Advance, he said, needs “to do a better job” appealing to people who expect their newspaper website to behave more like a newspaper than a blog. Just this week, Nola.com exchanged its eye-searing background for subtler colors and implemented a top table that allows editors to decide which stories should hang around for awhile.
The changes Advance forged in Michigan, Newhouse writes in a commentary published on Poynter Friday, taught the company a lot about digital transitions. On the phone he said those changes were forced by significantly declining print revenue that meant the company had to “support our journalism off of a much lower cost revenue basis.”
Pay walls, he said, aren’t part of the calculation: “We’ve looked at pay walls, and we believe there’s revenue in it, but there’s not nearly enough revenue to really support the kind of journalism that we aspire to continue. The real revenue growth is this tremendous increase in digital spending.” With the company’s “superior local product,” Newhouse said, it believes “we can capture our fair share” of that growth.

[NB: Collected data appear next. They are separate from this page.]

-- ==== Sys2Proof/Machine/Seats.lean ====
section
/-! DEFINITION. The host's requests on layouts, screenings and seats (01_seat_maps_and_screenings, R1 to R21). -/

namespace Sys2Proof.Machine

/-! ## Layouts (R3 to R5) -/

/-- Whether a screening slot that is not EMPTY names a layout. -/
def State.layoutInUse (s : State) (i : Fin 8) : Bool :=
  s.sbu.screenings.toList.any fun o =>
    match o with
    | some sc => sc.layout == i
    | none => false

/-- LAYOUT_BEGIN (R3). -/
def State.layoutBegin (h : HostTag) (r : LayoutBeginReq) (s : State) : State :=
  if hi : r.index < 8 then
    if 1 ≤ r.rowCount ∧ r.rowCount ≤ 24 ∧ r.ideal < r.rowCount ∧ r.centre ≤ 78 then
      if s.layoutInUse ⟨r.index, hi⟩ then s.replyHost h .inUse .none
      else
        (s.setLayout ⟨r.index, hi⟩
          { state := .loading, rowCount := r.rowCount, ideal := r.ideal, centre := r.centre, rows := [], sellable := none }
          ).replyHost h .ok .none
    else s.replyHost h .badValue .none
  else s.replyHost h .badValue .none

def execLayoutBegin (h : HostTag) (req : Body LayoutBeginReq) (s : State) : Result :=
  (s.accept (.layoutBegin h req)).serve h readyOnly req (State.layoutBegin h)

/-- Whether a row label is one or two characters of the permitted set (R1). -/
def labelOk (l : Text) : Bool := 1 ≤ l.length && l.length ≤ 2 && l.all isTextChar

/-- The position kinds of codes, when every code is one of the five. -/
def kindsOfCodes (cs : List Nat) : Option (List PosKind) := cs.mapM posKindOfCode

/-- A layout that a failed load leaves INVALID: its rows are discarded (R4, R5). -/
def Layout.invalidated (l : Layout) : Layout := { l with state := .invalid, rows := [], sellable := none }

/-- The end of a row's taking: a load that is whole becomes READY with its sellable count, or INVALID (R4, R5). -/
def State.rowTaken (h : HostTag) (i : Fin 8) (l : Layout) (s : State) : State :=
  if l.rowsTaken < l.rowCount then (s.setLayout i l).replyHost h .ok .none
  else if 480 < l.countSeats then (s.setLayout i l.invalidated).replyHost h .tooManySeats .none
  else (s.setLayout i { l with state := .ready, sellable := some l.countSeats }).replyHost h .ok (.sellable l.countSeats)

/-- LAYOUT_ROW (R4). A layout index above 7 names no LOADING layout (notes/assumptions/31.md). -/
def State.layoutRow (h : HostTag) (r : LayoutRowReq) (s : State) : State :=
  if hi : r.index < 8 then
    let l := s.layout ⟨r.index, hi⟩
    if l.state ≠ .loading then s.replyHost h .notLoading .none
    else if r.row ≠ l.rowsTaken then (s.setLayout ⟨r.index, hi⟩ l.invalidated).replyHost h .rowOrder .none
    else
      match kindsOfCodes r.kinds with
      | some ks =>
        if 1 ≤ ks.length ∧ ks.length ≤ 40 ∧ labelOk r.label = true ∧ (l.rows.any fun x => x.label == r.label) = false then
          s.rowTaken h ⟨r.index, hi⟩ { l with rows := l.rows ++ [{ label := r.label, kinds := ks }] }
        else s.replyHost h .badValue .none
      | none => s.replyHost h .badValue .none
  else s.replyHost h .notLoading .none

def execLayoutRow (h : HostTag) (req : Body LayoutRowReq) (s : State) : Result :=
  (s.accept (.layoutRow h req)).serve h readyOnly req (State.layoutRow h)

/-! ## The screening table (R7 to R14) -/

/-- A screening made by SCREENING_LOAD: LOADED, every seat FREE (R7). -/
def newScreening (r : ScreeningLoadReq) (i : Fin 8) (gap : Bool) (l : Layout) : Screening :=
  { number := r.number, layout := i, startDay := r.startDay, startMinute := r.startMinute, lateSale := r.lateSale
    band := r.band, surcharge := r.surcharge, gapGuard := gap, withdrawn := false, state := .loaded
    counts := { free := l.sellable.getD 0, held := 0, sold := 0, blocked := 0 }
    seats := l.seatAddrs.map fun a => { addr := a, state := .free } }

/-- Whether the fields of a SCREENING_LOAD are in range, its close time included (R7). -/
def screeningFieldsOk (r : ScreeningLoadReq) : Bool :=
  1 ≤ r.number && r.number ≤ 65535 && r.startDay ≤ 65535 && r.startMinute ≤ 1439 && r.lateSale ≤ 30 && r.band ≤ 7
    && r.surcharge ≤ 5000 && (minuteStart r.startDay (r.startMinute + r.lateSale)).day ≤ 65535

/-- The lowest EMPTY screening slot. -/
def State.freeSlot (s : State) : Option (Fin 16) := (List.finRange 16).find? fun i => (s.screening i).isNone

/-- SCREENING_LOAD (R7). -/
def State.screeningLoad (h : HostTag) (r : ScreeningLoadReq) (s : State) : State :=
  if hl : r.layout < 8 then
    match screeningFieldsOk r, r.gapGuard with
    | true, some gap =>
      if (s.findScreening r.number).isSome then s.replyHost h .duplicate .none
      else if (s.layout ⟨r.layout, hl⟩).state ≠ .ready then s.replyHost h .layoutNotReady .none
      else
        match s.freeSlot with
        | none => s.replyHost h .screeningsFull .none
        | some i =>
          (s.setScreening i (some (newScreening r ⟨r.layout, hl⟩ gap (s.layout ⟨r.layout, hl⟩)))).replyHost h .ok .none
    | _, _ => s.replyHost h .badValue .none
  else s.replyHost h .badValue .none

def execScreeningLoad (h : HostTag) (req : Body ScreeningLoadReq) (s : State) : Result :=
  (s.accept (.screeningLoad h req)).serve h readyOnly req (State.screeningLoad h)

/-- A request that names a screening: NO_SCREENING when no slot holds it. -/
def State.onScreening (s : State) (h : HostTag) (number : Nat) (act : Fin 16 → Screening → State) : State :=
  match s.findScreening number with
  | some (i, sc) => act i sc
  | none => s.replyHost h .noScreening .none

/-- SCREENING_OPEN (R8). -/
def State.screeningOpen (h : HostTag) (number : Nat) (s : State) : State :=
  s.onScreening h number fun i sc =>
    match sc.state with
    | .loaded =>
      if siteSeconds s.hlc.clock < siteSeconds sc.closeTime then
        (s.setScreening i (some { sc with state := .onSale })).replyHost h .ok .none
      else s.replyHost h .closed .none
    | .onSale => s.replyHost h .ok .none
    | .closing => s.replyHost h .closed .none
    | .closed => s.replyHost h .closed .none

def execScreeningOpen (h : HostTag) (number : Body Nat) (s : State) : Result :=
  (s.accept (.screeningOpen h number)).serve h readyOnly number (State.screeningOpen h)

/-- SCREENING_CLOSE (R10). -/
def State.screeningClose (h : HostTag) (number : Nat) (s : State) : State :=
  s.onScreening h number fun i sc =>
    match sc.state with
    | .onSale => (s.enterClosing i sc).replyHost h .ok .none
    | .closing => s.replyHost h .ok .none
    | .closed => s.replyHost h .ok .none
    | .loaded => s.replyHost h .wrongState .none

def execScreeningClose (h : HostTag) (number : Body Nat) (s : State) : Result :=
  (s.accept (.screeningClose h number)).serve h readyOnly number (State.screeningClose h)

/-- SCREENING_WITHDRAW (R11). On entry to CLOSED the SCREENING condition is raised (R13). -/
def State.screeningWithdraw (h : HostTag) (number : Nat) (s : State) : State :=
  s.onScreening h number fun i sc =>
    match sc.state with
    | .onSale => (s.enterClosing i { sc with withdrawn := true }).replyHost h .ok .none
    | .loaded =>
      ((s.setScreening i (some { sc with withdrawn := true, state := .closed })).raise .screening).replyHost h .ok .none
    | .closing => (s.setScreening i (some { sc with withdrawn := true })).replyHost h .ok .none
    | .closed => (s.setScreening i (some { sc with withdrawn := true })).replyHost h .ok .none

def execScreeningWithdraw (h : HostTag) (number : Body Nat) (s : State) : Result :=
  (s.accept (.screeningWithdraw h number)).serve h readyOnly number (State.screeningWithdraw h)

/-- SCREENING_UNLOAD (R14). -/
def State.screeningUnload (h : HostTag) (number : Nat) (s : State) : State :=
  s.onScreening h number fun i sc =>
    if sc.state = .closed then (s.setScreening i none).replyHost h .ok .none else s.replyHost h .inUse .none

def execScreeningUnload (h : HostTag) (number : Body Nat) (s : State) : Result :=
  (s.accept (.screeningUnload h number)).serve h readyOnly number (State.screeningUnload h)

/-! ## Host seat operations (R17 to R21) -/

/-- Whether a seat list holds 1 to 40 seats in range (R17). -/
def seatListOk (l : List SeatAddr) : Bool := 1 ≤ l.length && l.length ≤ 40 && l.all fun a => a.row ≤ 23 && a.pos ≤ 39

/-- A seat operation: a bad list is BAD_VALUE, an unknown screening NO_SCREENING (R17). -/
def State.onSeats (s : State) (h : HostTag) (number : Nat) (seats : List SeatAddr) (act : Fin 16 → Screening → State) :
    State :=
  if seatListOk seats then s.onScreening h number act else s.replyHost h .badValue .none

/-- One seat of a SEAT_BLOCK or SEAT_UNBLOCK: it moves from one state to another, or is refused with the state found (R18). -/
def moveSeat (l : Layout) (old new : SeatState) (code : Code) (acc : Screening × List RefusedSeat) (a : SeatAddr) :
    Screening × List RefusedSeat :=
  match l.seatExists a, acc.1.stateAt a with
  | true, some st =>
    if st = old then (acc.1.setSeat a new, acc.2)
    else (acc.1, acc.2 ++ [{ addr := a, code := code, state := some (shown st) }])
  | _, _ => (acc.1, acc.2 ++ [{ addr := a, code := .noSeat, state := none }])

/-- The seats of a list taken one at a time; OK when all took effect, else PARTIAL with the refused ones (R18). -/
def State.moveSeats (s : State) (h : HostTag) (i : Fin 16) (sc : Screening) (old new : SeatState) (code : Code)
    (seats : List SeatAddr) : State :=
  let r := seats.foldl (moveSeat (s.layout sc.layout) old new code) (sc, [])
  let t := s.setScreening i (some r.1)
  if r.2.isEmpty then t.replyHost h .ok .none else t.replyHost h .partialDone (.refused r.2)

/-- SEAT_BLOCK (R18). -/
def State.seatBlock (h : HostTag) (r : SeatListReq) (s : State) : State :=
  s.onSeats h r.screening r.seats fun i sc => s.moveSeats h i sc .free .blocked .notFree r.seats

def execSeatBlock (h : HostTag) (req : Body SeatListReq) (s : State) : Result :=
  (s.accept (.seatBlock h req)).serve h readyOnly req (State.seatBlock h)

/-- SEAT_UNBLOCK (R18). -/
def State.seatUnblock (h : HostTag) (r : SeatListReq) (s : State) : State :=
  s.onSeats h r.screening r.seats fun i sc => s.moveSeats h i sc .blocked .free .notBlocked r.seats

def execSeatUnblock (h : HostTag) (req : Body SeatListReq) (s : State) : Result :=
  (s.accept (.seatUnblock h req)).serve h readyOnly req (State.seatUnblock h)

/-- The first seat that does not exist. -/
def firstMissing (l : Layout) (seats : List SeatAddr) : Option SeatAddr := seats.find? fun a => !(l.seatExists a)

/-- The first seat whose state a test picks, with that state. -/
def firstInState (sc : Screening) (p : SeatState → Bool) (seats : List SeatAddr) : Option (SeatAddr × SeatState) :=
  seats.findSome? fun a =>
    match sc.stateAt a with
    | some st => if p st then some (a, st) else none
    | none => none

/-- Whether a seat is HELD or SOLD. -/
def SeatState.taken : SeatState → Bool
  | .held _ _ => true
  | .sold _ _ => true
  | _ => false

/-- Whether a seat is SOLD. -/
def SeatState.isSold : SeatState → Bool
  | .sold _ _ => true
  | _ => false

/-- Every seat of a list put in one state. -/
def Screening.setSeats (sc : Screening) (seats : List SeatAddr) (new : SeatState) : Screening :=
  seats.foldl (fun acc a => acc.setSeat a new) sc

/-- SEAT_SELL (R19). -/
def State.seatSell (h : HostTag) (r : SeatSellReq) (s : State) : State :=
  s.onSeats h r.screening r.seats fun i sc =>
    if r.sale = 0 ∨ 4294967295 < r.sale ∨ noRepeats r.seats = false then s.replyHost h .badValue .none
    else if sc.state = .loaded then s.replyHost h .notOpen .none
    else if sc.state = .closed then s.replyHost h .closed .none
    else
      match firstMissing (s.layout sc.layout) r.seats, firstInState sc SeatState.taken r.seats with
      | some a, _ => s.replyHost h .noSeat (.seat a)
      | none, some (a, st) => s.replyHost h .notFree (.seatState a (shown st))
      | none, none =>
        (s.setScreening i (some (sc.setSeats r.seats (.sold r.sale .house)))).replyHost h .ok .none

def execSeatSell (h : HostTag) (req : Body SeatSellReq) (s : State) : Result :=
  (s.accept (.seatSell h req)).serve h readyOnly req (State.seatSell h)

/-- The sale number and origin a SOLD seat carries (R20). -/
def refundOf (sc : Screening) (a : SeatAddr) : Option RefundedSeat :=
  match sc.stateAt a with
  | some (.sold n o) => some { addr := a, sale := n, origin := o }
  | _ => none

/-- SEAT_REFUND (R20). -/
def State.seatRefund (h : HostTag) (r : SeatListReq) (s : State) : State :=
  s.onSeats h r.screening r.seats fun i sc =>
    if noRepeats r.seats = false then s.replyHost h .badValue .none
    else if sc.state = .loaded then s.replyHost h .notOpen .none
    else
      match firstMissing (s.layout sc.layout) r.seats, firstInState sc (fun st => !st.isSold) r.seats with
      | some a, _ => s.replyHost h .noSeat (.seat a)
      | none, some (a, st) => s.replyHost h .notSold (.seatState a (shown st))
      | none, none =>
        (s.setScreening i (some (sc.setSeats r.seats .free))).replyHost h .ok
          (.refunded (r.seats.filterMap (refundOf sc)))

def execSeatRefund (h : HostTag) (req : Body SeatListReq) (s : State) : Result :=
  (s.accept (.seatRefund h req)).serve h readyOnly req (State.seatRefund h)

/-- One position of a row as SEAT_QUERY shows it (R21). -/
def rowPosition (l : Layout) (sc : Screening) (row pos : Nat) : RowPosition :=
  match l.seatKind { row := row, pos := pos }, sc.stateAt { row := row, pos := pos } with
  | some k, some st => .seat k (l.seatNumber { row := row, pos := pos }) (shown st)
  | _, _ => .aisle

/-- The positions of a row. -/
def Layout.rowLength (l : Layout) (row : Nat) : Nat :=
  match l.rows[row]? with
  | some r => r.kinds.length
  | none => 0

/-- The reply of SEAT_QUERY for a row of a layout (R21). -/
def rowReport (l : Layout) (sc : Screening) (row : Nat) : RowReport :=
  { label := l.label row
    positions := (List.range (l.rowLength row)).map (rowPosition l sc row)
    state := sc.state, withdrawn := sc.withdrawn, counts := sc.counts }

/-- SEAT_QUERY (R17, R21). -/
def State.seatQuery (h : HostTag) (r : SeatQueryReq) (s : State) : State :=
  if 23 < r.row then s.replyHost h .badValue .none
  else
    s.onScreening h r.screening fun _ sc =>
      if (s.layout sc.layout).rowCount ≤ r.row then s.replyHost h .noSeat .none
      else s.replyHost h .ok (.row (rowReport (s.layout sc.layout) sc r.row))

def execSeatQuery (h : HostTag) (req : Body SeatQueryReq) (s : State) : Result :=
  (s.accept (.seatQuery h req)).serve h readyOnly req (State.seatQuery h)

end Sys2Proof.Machine
end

But New Orleans is, as Jim Gabour memorably wrote in the Guardian in June, “an analogue planet in a digital universe.” The digital divide there is starker than in many U.S. cities — by one estimate, 36 percent of the city is without Internet access. “We’re very aware as we focus more on digital and reduce the number of days we’re publishing, we have an obligation to serve people who don’t have the same access to digital or the same understanding that other groups have,” Newhouse said. He said the company is close to announcing “significant initiatives” to ease that burden.
In June, NOLA Media Group President Ricky Mathews told a gathering of tech professionals, “We’re going to invest money working with the Knight Foundation to begin to make a dent” in the digital divide. A Knight rep told Poynter at the time “we prefer not to comment on discussions that may or may not be under way about individual grants.”
I asked Newhouse whether the company’s other newspapers can expect such changes. “We’re facing the same conditions everywhere,” he said. “We’re looking at every market and trying to figure out what the right model is. We have local teams doing it because the conditions are different in different markets, but our goal everywhere is to come up with a formula where we can see a long-term future.”
Advance doesn’t want to “look at addressing the circumstances as they develop and to see a downward spiral of revenue losses and cutbacks.”
So why not just take the money and run, I asked, and sell to one of the suckers who thinks they can make a go of sustaining The Times-Picayune with an older model? “The Times-Picayune is profitable,” Newhouse said. His goal is to “make a transition to a model that has a chance to work and not ride down a model that we’ve been successful at for many, many years but is eroding rapidly.”
“Sure people can criticize and challenge the strategies we’ve chosen, but these were choices we made based on years of effort and thinking and gaining experience and only because we are deeply committed. That’s why we have no intention of selling in New Orleans or anywhere else.”
Related: “Securing a Future for Our Local Journalism,” op-ed by Steve Newhouse
Disclosure: This past February, Steve Newhouse hosted a luncheon in Poynter’s honor at Conde Nast.